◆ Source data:
━━━━━━━━━━━━━━━━━━━━━━━━━━━━━━
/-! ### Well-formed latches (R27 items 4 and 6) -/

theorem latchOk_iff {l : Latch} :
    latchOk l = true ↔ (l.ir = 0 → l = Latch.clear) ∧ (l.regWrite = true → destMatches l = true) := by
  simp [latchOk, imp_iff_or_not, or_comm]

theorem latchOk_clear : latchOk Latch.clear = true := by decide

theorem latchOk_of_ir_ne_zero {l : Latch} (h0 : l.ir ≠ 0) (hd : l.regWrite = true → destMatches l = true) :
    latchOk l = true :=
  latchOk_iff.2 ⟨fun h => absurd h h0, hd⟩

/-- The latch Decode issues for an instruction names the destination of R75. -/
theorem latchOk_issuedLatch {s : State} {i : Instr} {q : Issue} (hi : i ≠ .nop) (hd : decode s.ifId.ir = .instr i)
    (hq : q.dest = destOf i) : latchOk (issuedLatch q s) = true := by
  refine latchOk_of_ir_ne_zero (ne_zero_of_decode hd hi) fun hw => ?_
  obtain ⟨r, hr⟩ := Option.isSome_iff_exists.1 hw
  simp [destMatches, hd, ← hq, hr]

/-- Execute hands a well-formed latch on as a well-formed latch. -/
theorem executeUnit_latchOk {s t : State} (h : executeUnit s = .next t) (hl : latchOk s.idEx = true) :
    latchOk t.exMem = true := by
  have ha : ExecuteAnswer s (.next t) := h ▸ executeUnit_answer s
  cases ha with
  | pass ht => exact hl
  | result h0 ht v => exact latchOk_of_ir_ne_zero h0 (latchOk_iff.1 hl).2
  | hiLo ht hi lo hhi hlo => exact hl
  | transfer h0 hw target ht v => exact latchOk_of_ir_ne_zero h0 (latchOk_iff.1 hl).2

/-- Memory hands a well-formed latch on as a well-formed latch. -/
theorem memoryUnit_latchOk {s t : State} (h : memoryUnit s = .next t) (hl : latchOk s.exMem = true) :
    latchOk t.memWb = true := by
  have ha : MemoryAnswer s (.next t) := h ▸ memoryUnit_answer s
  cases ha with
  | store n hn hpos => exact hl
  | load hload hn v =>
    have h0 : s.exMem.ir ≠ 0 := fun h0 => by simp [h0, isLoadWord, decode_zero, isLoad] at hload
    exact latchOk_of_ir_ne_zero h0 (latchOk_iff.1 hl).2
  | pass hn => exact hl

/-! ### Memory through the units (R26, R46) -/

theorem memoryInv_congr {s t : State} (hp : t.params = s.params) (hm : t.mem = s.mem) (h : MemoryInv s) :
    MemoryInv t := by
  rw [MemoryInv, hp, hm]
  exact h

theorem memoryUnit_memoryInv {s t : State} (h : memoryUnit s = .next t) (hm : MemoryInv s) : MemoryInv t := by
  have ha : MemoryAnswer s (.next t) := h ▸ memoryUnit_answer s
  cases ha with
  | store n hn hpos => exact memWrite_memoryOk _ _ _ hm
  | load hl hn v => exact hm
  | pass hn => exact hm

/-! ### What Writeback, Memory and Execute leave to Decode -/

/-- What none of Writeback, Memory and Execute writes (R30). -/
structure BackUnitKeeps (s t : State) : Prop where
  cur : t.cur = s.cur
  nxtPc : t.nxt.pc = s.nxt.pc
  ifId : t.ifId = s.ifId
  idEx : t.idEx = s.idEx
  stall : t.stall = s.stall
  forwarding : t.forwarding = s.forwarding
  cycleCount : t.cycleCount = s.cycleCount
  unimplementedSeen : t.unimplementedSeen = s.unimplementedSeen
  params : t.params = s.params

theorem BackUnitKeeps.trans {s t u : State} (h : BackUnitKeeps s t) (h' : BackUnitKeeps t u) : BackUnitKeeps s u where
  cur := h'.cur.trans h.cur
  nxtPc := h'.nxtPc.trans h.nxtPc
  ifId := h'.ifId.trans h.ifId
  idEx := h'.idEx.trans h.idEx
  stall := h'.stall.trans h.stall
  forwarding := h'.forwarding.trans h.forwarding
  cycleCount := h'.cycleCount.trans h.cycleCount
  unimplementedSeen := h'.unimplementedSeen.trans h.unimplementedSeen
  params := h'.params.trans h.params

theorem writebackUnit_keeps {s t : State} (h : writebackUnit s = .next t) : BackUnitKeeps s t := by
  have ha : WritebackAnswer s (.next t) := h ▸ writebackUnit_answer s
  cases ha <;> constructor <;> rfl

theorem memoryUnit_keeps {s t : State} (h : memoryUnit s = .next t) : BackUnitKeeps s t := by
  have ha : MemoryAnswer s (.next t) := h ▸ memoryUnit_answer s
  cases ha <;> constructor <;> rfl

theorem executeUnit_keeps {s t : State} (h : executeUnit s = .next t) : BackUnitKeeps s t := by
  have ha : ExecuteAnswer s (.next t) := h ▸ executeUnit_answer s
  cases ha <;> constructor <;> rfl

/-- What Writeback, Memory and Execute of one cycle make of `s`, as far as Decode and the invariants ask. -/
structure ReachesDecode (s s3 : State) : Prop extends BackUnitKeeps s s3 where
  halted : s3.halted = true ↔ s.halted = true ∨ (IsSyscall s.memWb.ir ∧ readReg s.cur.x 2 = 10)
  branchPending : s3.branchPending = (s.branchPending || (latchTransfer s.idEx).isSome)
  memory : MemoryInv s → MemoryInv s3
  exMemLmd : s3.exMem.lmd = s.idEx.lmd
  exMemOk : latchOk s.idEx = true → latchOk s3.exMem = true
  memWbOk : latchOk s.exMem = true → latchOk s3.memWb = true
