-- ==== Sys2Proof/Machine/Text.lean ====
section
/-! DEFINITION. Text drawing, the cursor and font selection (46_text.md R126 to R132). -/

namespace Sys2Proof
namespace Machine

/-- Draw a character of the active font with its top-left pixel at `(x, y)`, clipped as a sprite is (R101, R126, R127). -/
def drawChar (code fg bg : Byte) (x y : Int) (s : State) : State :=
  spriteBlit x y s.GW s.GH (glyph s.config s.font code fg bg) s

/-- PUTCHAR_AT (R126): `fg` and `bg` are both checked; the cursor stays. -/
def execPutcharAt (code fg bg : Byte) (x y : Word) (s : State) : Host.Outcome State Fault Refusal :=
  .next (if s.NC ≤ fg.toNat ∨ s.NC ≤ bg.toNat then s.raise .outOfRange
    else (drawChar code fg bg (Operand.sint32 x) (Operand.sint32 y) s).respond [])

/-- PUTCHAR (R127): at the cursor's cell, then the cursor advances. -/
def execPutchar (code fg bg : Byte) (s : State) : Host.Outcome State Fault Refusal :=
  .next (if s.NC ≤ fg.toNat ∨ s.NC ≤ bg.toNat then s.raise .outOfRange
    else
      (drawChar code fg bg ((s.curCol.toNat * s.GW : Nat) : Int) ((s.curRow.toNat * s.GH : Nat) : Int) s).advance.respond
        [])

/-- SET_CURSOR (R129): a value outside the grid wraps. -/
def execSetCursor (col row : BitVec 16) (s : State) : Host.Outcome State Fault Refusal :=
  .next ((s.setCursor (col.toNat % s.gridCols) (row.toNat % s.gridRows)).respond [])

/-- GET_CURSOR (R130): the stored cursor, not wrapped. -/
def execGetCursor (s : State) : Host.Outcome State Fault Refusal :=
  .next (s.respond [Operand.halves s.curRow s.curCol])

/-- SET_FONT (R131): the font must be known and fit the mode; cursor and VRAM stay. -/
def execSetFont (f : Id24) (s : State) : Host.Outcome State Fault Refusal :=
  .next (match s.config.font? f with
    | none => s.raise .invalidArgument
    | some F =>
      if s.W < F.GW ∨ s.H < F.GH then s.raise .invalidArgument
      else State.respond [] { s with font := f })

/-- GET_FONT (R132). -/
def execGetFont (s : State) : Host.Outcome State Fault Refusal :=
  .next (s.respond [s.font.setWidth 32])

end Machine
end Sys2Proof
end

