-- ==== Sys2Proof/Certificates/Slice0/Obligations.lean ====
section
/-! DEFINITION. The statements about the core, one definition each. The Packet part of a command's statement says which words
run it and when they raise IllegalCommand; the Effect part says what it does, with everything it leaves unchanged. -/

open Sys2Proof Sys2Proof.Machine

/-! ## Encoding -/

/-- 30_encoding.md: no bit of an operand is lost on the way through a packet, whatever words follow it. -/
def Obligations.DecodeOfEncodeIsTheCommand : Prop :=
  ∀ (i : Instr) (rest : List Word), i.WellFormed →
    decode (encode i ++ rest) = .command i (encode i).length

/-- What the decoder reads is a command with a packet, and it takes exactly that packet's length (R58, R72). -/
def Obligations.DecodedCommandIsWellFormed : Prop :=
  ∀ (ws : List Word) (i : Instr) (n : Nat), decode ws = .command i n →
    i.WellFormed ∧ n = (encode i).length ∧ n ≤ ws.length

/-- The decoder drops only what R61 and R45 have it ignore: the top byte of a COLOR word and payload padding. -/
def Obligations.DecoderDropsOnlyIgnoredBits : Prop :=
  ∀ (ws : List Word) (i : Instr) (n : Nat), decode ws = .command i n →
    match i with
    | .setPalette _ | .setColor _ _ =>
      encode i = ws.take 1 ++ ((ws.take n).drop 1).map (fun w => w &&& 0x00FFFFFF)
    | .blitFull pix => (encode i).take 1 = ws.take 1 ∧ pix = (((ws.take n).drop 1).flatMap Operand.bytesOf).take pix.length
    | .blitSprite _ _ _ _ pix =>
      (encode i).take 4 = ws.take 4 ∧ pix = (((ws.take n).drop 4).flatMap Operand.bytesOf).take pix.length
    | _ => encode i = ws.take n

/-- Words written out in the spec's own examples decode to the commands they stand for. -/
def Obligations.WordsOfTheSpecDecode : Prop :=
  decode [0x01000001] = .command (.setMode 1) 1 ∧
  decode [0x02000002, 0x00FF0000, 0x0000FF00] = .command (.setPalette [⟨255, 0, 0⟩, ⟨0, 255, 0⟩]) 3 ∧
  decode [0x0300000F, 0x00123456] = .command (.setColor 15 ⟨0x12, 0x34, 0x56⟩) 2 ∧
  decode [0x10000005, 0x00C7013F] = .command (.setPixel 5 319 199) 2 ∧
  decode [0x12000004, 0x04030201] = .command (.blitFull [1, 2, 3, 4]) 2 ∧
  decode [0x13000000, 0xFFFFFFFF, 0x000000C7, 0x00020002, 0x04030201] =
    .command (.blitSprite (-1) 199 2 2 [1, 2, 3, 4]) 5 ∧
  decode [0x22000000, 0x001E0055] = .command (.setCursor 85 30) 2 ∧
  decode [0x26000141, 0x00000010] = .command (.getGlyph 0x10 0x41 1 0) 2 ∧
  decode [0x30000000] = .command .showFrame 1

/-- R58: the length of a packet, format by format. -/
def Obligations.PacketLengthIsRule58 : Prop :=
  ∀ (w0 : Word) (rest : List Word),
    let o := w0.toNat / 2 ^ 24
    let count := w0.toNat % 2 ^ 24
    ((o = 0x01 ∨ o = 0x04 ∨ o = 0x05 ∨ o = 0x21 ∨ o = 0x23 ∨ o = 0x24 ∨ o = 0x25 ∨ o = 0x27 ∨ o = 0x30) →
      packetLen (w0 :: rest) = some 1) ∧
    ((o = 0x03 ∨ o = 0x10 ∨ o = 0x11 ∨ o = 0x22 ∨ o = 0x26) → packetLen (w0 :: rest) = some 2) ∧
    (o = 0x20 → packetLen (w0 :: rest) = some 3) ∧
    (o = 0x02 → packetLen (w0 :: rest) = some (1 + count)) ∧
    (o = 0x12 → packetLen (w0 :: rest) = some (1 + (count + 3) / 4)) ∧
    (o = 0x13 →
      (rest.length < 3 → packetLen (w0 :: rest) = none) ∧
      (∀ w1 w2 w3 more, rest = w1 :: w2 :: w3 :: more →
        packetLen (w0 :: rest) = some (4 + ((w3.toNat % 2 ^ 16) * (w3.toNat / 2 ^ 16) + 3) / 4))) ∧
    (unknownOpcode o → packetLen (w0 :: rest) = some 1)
━━━━━━━━━━━━━━━━━━━━━━━━━━━━━━
◆ What you should do:
Transcribe the records above from the line holding "hload hn v =>" down to the line holding "params : t.params = s.params", inclusive, without adding anything.

◆ Task answer:
  | load hload hn v =>
    have h0 : s.exMem.ir ≠ 0 := fun h0 => by simp [h0, isLoadWord, decode_zero, isLoad] at hload
    exact latchOk_of_ir_ne_zero h0 (latchOk_iff.1 hl).2
  | pass hn => exact hl

/-! ### Memory through the units (R26, R46) -/

theorem memoryInv_congr {s t : State} (hp : t.params = s.params) (hm : t.mem = s.mem) (h : MemoryInv s) :
    MemoryInv t := by
  rw [MemoryInv, hp, hm]
  exact h

theorem memoryUnit_memoryInv {s t : State} (h : memoryUnit s = .next t) (hm : MemoryInv s) : MemoryInv t := by
  have ha : MemoryAnswer s (.next t) := h ▸ memoryUnit_answer s
  cases ha with
  | store n hn hpos => exact memWrite_memoryOk _ _ _ hm
  | load hl hn v => exact hm
  | pass hn => exact hm

/-! ### What Writeback, Memory and Execute leave to Decode -/

/-- What none of Writeback, Memory and Execute writes (R30). -/
structure BackUnitKeeps (s t : State) : Prop where
  cur : t.cur = s.cur
  nxtPc : t.nxt.pc = s.nxt.pc
  ifId : t.ifId = s.ifId
  idEx : t.idEx = s.idEx
  stall : t.stall = s.stall
  forwarding : t.forwarding = s.forwarding
  cycleCount : t.cycleCount = s.cycleCount
  unimplementedSeen : t.unimplementedSeen = s.unimplementedSeen
  params : t.params = s.params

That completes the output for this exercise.